Once the necessary data and instructions arrive at the GPU, that is, at the pipeline, what is known as the Rendering Pipeline begins . And this will consist of 6 specific stages:

Different GPUs have different architectures and compute units, you can learn more about GPU architecture here and here about the differences between NVIDIA, AMD and Intel .

Vertex Operation (Per-Vertex Operation)

Once the process starts on the GPU, the vertices (Vertex Shader) will be processed, which will be executed through a series of floating point mathematical operations by the shader units. By means of matrix multipliers, a transformation will be carried out to establish the coordinates of the image to be represented.

Primitive Assembly

The next thing will be to assemble the primitives or 3 vertices that have been obtained in the previous step. In this way triangles are created, with many of these triangles it will be possible to generate an image similar to these mountains represented only with triangles:

Primitive Processing

The next stage that occurs in the GPU pipeline is what is known as clipping . As you can understand, not the whole image is displayed on the screen, but only a part of the scene will be seen on the screen, so everything outside the screen must be cropped (the screen space is called View- Volume).
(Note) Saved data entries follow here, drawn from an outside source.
/-- A collective entry's 64 bytes: the descriptor, the current instance at 0x28 and the state at 0x2A. -/
def Entry.bytes (e : Entry) : List Byte :=
  let d := (e.desc ++ List.replicate 64 0).take 0x28
  d ++ toBytes 2 ((e.inst + 65535) % 65536) ++ toBytes 1 e.st.code ++ List.replicate 21 0

/-- The core state (R446): 8 KiB. -/
def Core.saveState (k : Core) : List Byte :=
  toBytes 8 k.tt ++ toBytes 8 k.slip ++ toBytes 1 k.sel.val ++ List.replicate 47 0
    ++ (List.finRange 8).flatMap (fun i => toBytes 8 (k.rt[i]).toNat) ++ (List.finRange 16).flatMap (fun i => toBytes 8 (k.bnd[i]).toNat)
    ++ (List.finRange 16).flatMap (fun i => (k.streams[i]).bytes) ++ (List.finRange 16).flatMap (fun i => (k.entries[i]).bytes)
    ++ List.replicate 0x1900 0

/-- A strand's save region (R445). -/
def Strand.saveBytes (t : Strand) : List Byte :=
  let w (v : Word) : List Byte := toBytes 8 v.toNat
  let c := t.csr
  (List.finRange 32).flatMap (fun i => w t.x[i]) ++ (List.finRange 16).flatMap (fun i => w t.a[i]) ++ toBytes 8 (bit true + t.p.toNat / 2 * 2)
    ++ (if t.life == .live then w t.pc else toBytes 8 0) ++ w c.fcr ++ w c.fsr ++ w c.jcr ++ w c.jfl ++ w c.fte ++ w c.qstat
    ++ (List.finRange 4).flatMap (fun i => w c.lps[i]) ++ (List.finRange 4).flatMap (fun i => w c.lit[i])
    ++ (List.finRange 64).flatMap (fun i => w c.dlt[i])
    ++ ((List.finRange 8).drop 1).flatMap (fun i => toBytes 128 (t.k[i]).toNat)
    ++ toBytes 64 t.latch.scales.toNat ++ toBytes 1 (t.latch.src.toNat + 4 * t.latch.tgt.toNat + 16 * bit t.latch.valid)

/-- A strand from its save region; TVEC is set by the loader (R128), the trap record is no part of the save. Reserved bits read zero
(R9, R180). -/
def Strand.restore (f : Fin 17) (hsize : Nat) (m : Mem) (base : Nat) : Strand :=
  let w (o : Nat) : Word := BitVec.ofNat 64 (m.readNat (base + o) 8)
  let pc := w 0x188
  let tag := m.readNat (base + 0x7C0) 1
  { Strand.reset with
    life := if pc = 0 then .idle else .live, level := levelIn f, pc,
    x := Vector.ofFn fun i : Fin 32 => w (8 * i.val), a := Vector.ofFn fun i : Fin 16 => w (0x100 + 8 * i.val),
    p := BitVec.ofNat 8 (m.readNat (base + 0x180) 1),
    k := Vector.ofFn fun i : Fin 8 => if i.val = 0 then 0 else BitVec.ofNat 1024 (m.readNat (base + 0x400 + 128 * (i.val - 1)) 128),
    csr := { Csrs.reset with
      tvec := BitVec.ofNat 64 (262144 - hsize), fcr := fcrWrite 0 (w 0x190), fsr := w 0x198 &&& csrMask 0x001, jcr := jcrWrite 0 (w 0x1A0),
      jfl := w 0x1A8 &&& csrMask 0x003, fte := w 0x1B0 &&& csrMask 0x004, qstat := w 0x1B8 &&& csrMask 0x005,
      lps := Vector.ofFn fun i : Fin 4 => w (0x1C0 + 8 * i.val) &&& csrMask 0x140, lit := Vector.ofFn fun i : Fin 4 => w (0x1E0 + 8 * i.val),
      dlt := Vector.ofFn fun i : Fin 64 => w (0x200 + 8 * i.val) },
    latch := { scales := BitVec.ofNat 512 (m.readNat (base + 0x780) 64), src := BitVec.ofNat 2 (tag % 4), tgt := BitVec.ofNat 2 (tag / 4),
               valid := bits tag 4 1 == 1 } }

/-- Where strand j's save region lies (R432, R445). -/
def saveRegion (j : Fin 4) : Nat := flightBase j + 0x800

/-- Each strand's state goes to its save region. -/
def Core.saveStrands (k : Core) (strands : Nat) : Core :=
  { k with spm := ((List.finRange 4).filter fun j => j.val ≤ strands).foldl (fun m j => m.writeBytes (saveRegion j) (k.strands[j]).saveBytes) k.spm }

/-- A collective entry restored ARMED or IDLE, its timetable read again from SPM (R424, R448). -/
def Entry.restore (m : Mem) (bs : List Byte) : Entry :=
  let e : Entry := { Entry.reset with desc := (bs.take 0x28) ++ List.replicate 24 0 }
  if leNat ((bs.drop 0x2A).take 1) = 0 then Entry.reset
  else { e with st := .armed, inst := (leNat ((bs.drop 0x28).take 2) + 1) % 65536,
                steps := (List.range (e.f 4 2)).map fun n => (parseStep (m.readBytes (e.f 0 4 + 16 * n) 16)).1 }

/-- A member core restored from the bytes of its save: SPM, vector registers, core state and B-SRAM (R448). -/
def Core.restored (f : Fin 17) (r : Record) (bs : List Byte) (k : Core) : Core :=
  let part (o n : Nat) : List Byte := (bs.drop o).take n
  let spm := Mem.writeBytes [] 0 (part 0 786432)
  let st := part 0xE0000 8192
  let n (o w : Nat) : Nat := leNat ((st.drop o).take w)
  let k := k.released f r
  { k with
    spm, bsram := Mem.writeBytes [] 0 (bs.drop 0xE2000),
    v := Vector.ofFn fun i : Fin 32 => BitVec.ofNat 32768 (leNat (part (0xC0000 + 4096 * i.val) 4096)),
    strands := Vector.ofFn fun j : Fin 4 => if j.val ≤ r.strands then Strand.restore f k.hsize spm (saveRegion j) else Strand.reset,
    tt := n 0 8, matTT := n 0 8, copyTT := n 0 8, slip := n 8 8, sel := fin 4 (n 0x10 1),
    rt := Vector.ofFn fun i : Fin 8 => BitVec.ofNat 64 (n (0x40 + 8 * i.val) 8) &&& rtMask,
    bnd := Vector.ofFn fun i : Fin 16 => BitVec.ofNat 64 (n (0x80 + 8 * i.val) 8) &&& bndMask,
    streams := Vector.ofFn fun i : Fin 16 => Stream.ofBytes ((st.drop (0x100 + 32 * i.val)).take 32),
    entries := Vector.ofFn fun i : Fin 16 => Entry.restore spm ((st.drop (0x300 + 64 * i.val)).take 64) }

/-- The VA of a member's save (R444). -/
def Kernel.saveVA (k : Kernel) (index i : Nat) : Nat := k.record.save + (index * k.record.cores + i) * saveSize k.bsram

/-- Restores the members of a group; a strand that stopped at REALIGN.p receives the release bell. -/
def State.restoreGroup (s : State) (k : Kernel) (g : Group) : State :=
  g.members.zipIdx.foldl (fun s c =>
    let bs := s.vaRead k.ctx (k.saveVA g.index c.2) (0xE2000 + k.bsram)
    let s := s.onCore c.1 (Core.restored k.ctx k.record bs)
    let s := s.onCore c.1 fun x => { x with bars := (k.bars.filter (·.1 == c.1)).map (·.2) }
    (k.saved.filter fun x => x.1 == c.1).foldl (fun s x => s.onStrand c.1 x.2.1 fun t => t.wx x.2.2 (BitVec.ofNat 64 s.cyc)) s) s

/-- Checks the saves of a group's members before they are read (R349, R350): a member whose save fails, with the lowest VA. -/
def State.saveLost (s : State) (k : Kernel) (g : Group) : State × Option (Fin 256 × Nat) :=
  g.members.zipIdx.foldl (fun acc c =>
    let (t, failed) := acc.1.vaScan k.ctx [(k.saveVA g.index c.2, 0xE2000 + k.bsram)]
    (t, acc.2.orElse fun _ => failed.map fun va => (c.1, va))) (s, none)

/-- The group goes on at its release bell: RELEASED, or DRAINING where PRE has become 1 while it formed; the LLATs count as they
are (R401). -/
def Group.release (g : Group) (llats : List (Nat × Nat × Nat)) : Group :=
  { g with st := if g.pre.isSome then .draining else .released, resumes := false, llats }

/-- GMEM of a group's member: LEVEL, COUNT and INDEX (R153, R171, R183). -/
def Group.gmem (g : Group) (index : Nat) : Word := BitVec.ofNat 64 (g.level * 2 ^ 48 + g.count * 2 ^ 24 + (index + g.offset))

/-- Writes GMEM in every member of a group. -/
def State.writeGmem (s : State) (g : Group) : State :=
  g.members.zipIdx.foldl (fun s c => s.onCore c.1 fun k => { k with gmem := g.gmem c.2 }) s

/-- GROUP_RELEASE: GMEM and the strands are set, TT counts from 0 or from the saved value; the kernel RUNS once every group is
released (R146). -/
def execGroupRelease (kid gp : Nat) (s : State) : Res := match s.kernel? kid, s.group? kid gp with
  | some k, some g =>
    if !(s.inBell && g.st == .forming && decide (g.saveEnd ≤ s.time) && k.fault.isNone) then .next s
    else
      let checked := if g.resumes then s.saveLost k g else (s, none)
      match checked with
      | (s, some (c, va)) => .next (s.groupFault c 0x0D 0 (BitVec.ofNat 64 va) none)
      | (s, none) =>
        let s := s.clearFlight g.members
        -- what was HELD in step mode enters after the group's next running cycle (R152)
        let s := if g.resumes then g.members.foldl (fun s c => s.onCore c fun x => x.unhold kid s.cyc) (s.restoreGroup k g)
          else g.members.foldl (fun s c => s.onCore c (Core.released k.ctx k.record)) s
        let s := (s.writeGmem g).onGroup kid gp fun g => g.release s.llats
        .next (s.onKernel kid fun k => if k.groups.all fun g => g.st != .forming then { k with st := .running, saved := [], bars := [] } else k)
  | _, _ => .next s

/-! ## REALIGN (R170, R171) -/

/-- Strand j of core c waits at a REALIGN issued before this bell, and no freeze holds it there; a handler's REALIGN waits in a
slip of its own member. -/
def State.realignDue (s : State) (c : Fin 256) (j : Fin 4) : Bool := match (s.strand c j).wait with
  | .realign _ _ cyc _ => decide (cyc < s.cyc) && (s.strand c j).life == .live &&
      ((s.strand c j).trapped || !(s.timed c && (s.atFreeze c || !(s.core c).causes.isEmpty)))
  | _ => false

/-- REALIGN_RESUME. -/
def execRealignResume (c : Fin 256) (j : Fin 4) (s : State) : Res :=
  if s.isBell && s.realignDue c j then .next (s.endRealign c j s.cyc) else .next s

/-- The TT that a member would stand at if no join held it. -/
def State.reachedTT (s : State) (c : Fin 256) : Nat := match (s.strand c 0).wait with
  | .join _ _ cyc tt => tt + (s.cyc - cyc)
  | _ => (s.core c).tt

/-- A REALIGN that not every member of a TIMED group has issued alike, HLAT cycles on in every member (R170); not in step mode, where
SCHED is not raised (R151). -/
def State.mismatched (s : State) (k : Kernel) (g : Group) : Bool :=
  k.record.timed && (g.st == .released || g.st == .draining) && g.step == .off && k.takes g.index &&
  let least := (g.members.map s.reachedTT).foldl Nat.min (2 ^ 64)
  g.realigns.any fun r => decide (r.2.2.2.length < g.members.length) && decide (r.1 + hlat g.level ≤ least)

/-- The core that a group's fault names: member index 0's. -/
def Group.lead (g : Group) : Option (Fin 256) := g.members.head?

/-- A fault of the whole group (R442): member index 0's core, no strand. -/
def State.wholeFault (s : State) (kid : Nat) (g : Group) (cause : Nat) : State :=
  s.faultKernel kid (s.faultRec g.lead none cause 0 0)

/-- REALIGN_MISMATCH. -/
def execRealignMismatch (kid gp : Nat) (s : State) : Res := match s.kernel? kid, s.group? kid gp with
  | some k, some g =>
    if s.mismatched k g then .next (s.wholeFault kid g 0x07) else .next s
  | _, _ => .next s

/-- Every member waits in a join of the same word: that word and the latest issue cycle. -/
def State.joined (s : State) (g : Group) : Option (Word × Nat) :=
  if !(g.st == .released || g.st == .draining) then none else
  let ws := g.members.map fun c => match (s.strand c 0).wait with
    | .join _ w cyc tt => some (w, cyc, tt)
    | _ => none
  match ws with
  | some (w, cyc, tt) :: r =>
    if r.all fun x => match x with
      | some (w', _, tt') => w' == w && tt' == tt
      | none => false
    then some (w, (ws.filterMap id).foldl (fun m x => Nat.max m x.2.1) cyc) else none
  | _ => none

/-- Moves everything of a member that counts on TT by d cycles (R171: in-flight results keep their remaining counts). -/
def State.shiftTT (s : State) (c : Fin 256) (d : Nat) : State :=
  let move (i : Item) : Item := match i.clk with
    | .tt c' => if c' = c then { i with due := i.due + d } else i
    | _ => i
  let s := { s with agenda := s.agenda.map move, gathers := s.gathers.map fun (g : Gather) => if rtCore g.route = c then { g with due := g.due + d } else g }
  s.onCore c fun k => { k with tt := k.tt + d, matTT := k.matTT + d, copyTT := k.copyTT + d, entries := each k.entries fun e => { e with t0 := e.t0 + d } }

/-- JOIN_COMPLETE: what the other parts bring is free, except that no part's TT lowers this one's. -/
def execJoinComplete (kid gp : Nat) (s : State) : Res := match s.group? kid gp with
  | none => .next s
  | some g => match s.joined g with
    | none => .next s
    | some (w, cyc) =>
      let lv := bits w.toNat 24 8
      if !(s.isBell && decide (cyc + hlat lv ≤ s.cyc)) then .next s else
      let own := (g.members.map fun c => (s.core c).tt).foldl Nat.max 0
      let tt := Nat.max own (1 + Config.joinTT s.free)
      let count := g.count + Config.joinCount s.free
      let lower := Config.joinLower s.free
      let leastItem (i : Item) : Item := match i.clk with
        | .least k p => if k = kid ∧ p = gp then { i with due := i.due + (tt - own) } else i
        | _ => i
      let s := { s with free := s.free + 1, agenda := s.agenda.map leastItem }
      let s := g.members.foldl (fun s c =>
        (s.shiftTT c (tt - own)).onStrand c 0 fun t => match t.wait with
          | .join d _ _ _ => { (t.wx d (BitVec.ofNat 64 s.cyc)) with wait := .none, base := t.lt }
          | _ => t) s
      -- a freeze under way holds the members at the TT that the join gives them
      let joint := { g with level := lv, count, offset := g.offset + lower }
      .next ((s.writeGmem joint).onGroup kid gp fun g => { g with level := lv, count, offset := joint.offset, freeze := g.freeze.map fun f => (tt, f.2) })

/-- A join of the group has stood for 2^24 cycles; not in step mode, where DEADLINE is not raised (R151). -/
def State.joinLate (s : State) (k : Kernel) (g : Group) : Bool :=
  (g.st == .released || g.st == .draining) && g.step == .off && k.takes g.index && g.members.any fun c => match (s.strand c 0).wait with
  | .join _ _ cyc _ => decide (cyc + 2 ^ 24 ≤ s.cyc)
  | _ => false

/-- JOIN_TIMEOUT: the group takes DEADLINE. -/
def execJoinTimeout (kid gp : Nat) (s : State) : Res := match s.kernel? kid, s.group? kid gp with
  | some k, some g => if s.joinLate k g then .next (s.wholeFault kid g 0x08) else .next s
  | _, _ => .next s

/-! ## Budget (R167) -/

/-- The least TT among a group's members. -/
def State.leastTT (s : State) (g : Group) : Nat := match g.members.map fun c => (s.core c).tt with
  | [] => 0
  | t :: r => r.foldl Nat.min t

/-- The group's TT has reached BUDGET, not counting the cycles of its steps, and it is not in step mode. -/
def State.overBudget (s : State) (k : Kernel) (g : Group) : Bool :=
  k.record.budget != 0 && (g.st == .released || g.st == .draining) && g.step == .off && decide (k.record.budget + g.stepped ≤ s.leastTT g) && k.takes g.index

/-- DEADLINE. -/
def execDeadline (kid gp : Nat) (s : State) : Res := match s.kernel? kid, s.group? kid gp with
  | some k, some g => if s.overBudget k g then .next (s.wholeFault kid g 0x08) else .next s
  | _, _ => .next s

/-! ## Retirement and the ends of a kernel (R147, R148) -/

/-- An effect that is an operation of its own, not only a result on its way to a register: retirement waits for it. -/
def Eff.isWork : Eff → Bool
  | .store _ _ _ | .vstore _ _ | .vstorex _ _ _ _ | .binit _ _ _ _ | .bexp _ _ | .arrive _ _ _ | .btest _ _ | .sreg _ _ | .bnd _ _ | .rt _ _
  | .cdrpLd _ _ _ | .cdrpDrop _ | .launchRead _ _ | .vload _ _ _ (some _) => true
  | _ => false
This way, hardware resources will not be wasted in the following stages by having to process parts of the graph that will not serve any purpose.

Rasterization or rendering (Rasterization)

Now that we have the vertices for the triangulation and just the clipping to display, we need to create pixels for the frames . The GPU compute units will take care of this again, converting everything inside the polygons to pixels.

Fragment Processing

In this step, the GPU, through its shader units or a shader called Fragment Shader, will apply the necessary color, texture, lighting , etc., to the pixels obtained in the previous step. Of course, other tasks such as Ray Tracing, anti-aliasing, etc. are also carried out in modern graphics cards.

Per-Fragment Operation

Now the pixels of the graphic that you want to generate already have their color, texture, position, and everything you need. It is the moment in which the GPU saves it in the framebuffer or frame buffer . Specifically, the frames created will be grouped in what is called Default-Framebuffer.

For some analog interfaces, such as the old VGA, DVI-A, RGA, S-Video, Composite Video, etc., an additional step was needed to transform the framebuffer data, i.e. frames, into an analog signal. For this, an additional chip called RAMDAC (Radom Access Memory Digital-to-Analog Converter) was used, a converter to pass the digital data that comes out of the GPU into analog to be interpreted by the old screens. Currently, the interfaces are digital, so no such conversion is necessary. They can go directly from the buffer to the monitor.

Finally, the screen displays the rendered image

And, to finish the process, once we have the frames in the buffer, these frames will pass at a certain speed (FPS) to the bus or interface through which the screen is connected to the graphics card so that it refreshes the image. All this process happens in a matter of very little time, since when you perform an action, you instantly have the graph on the screen.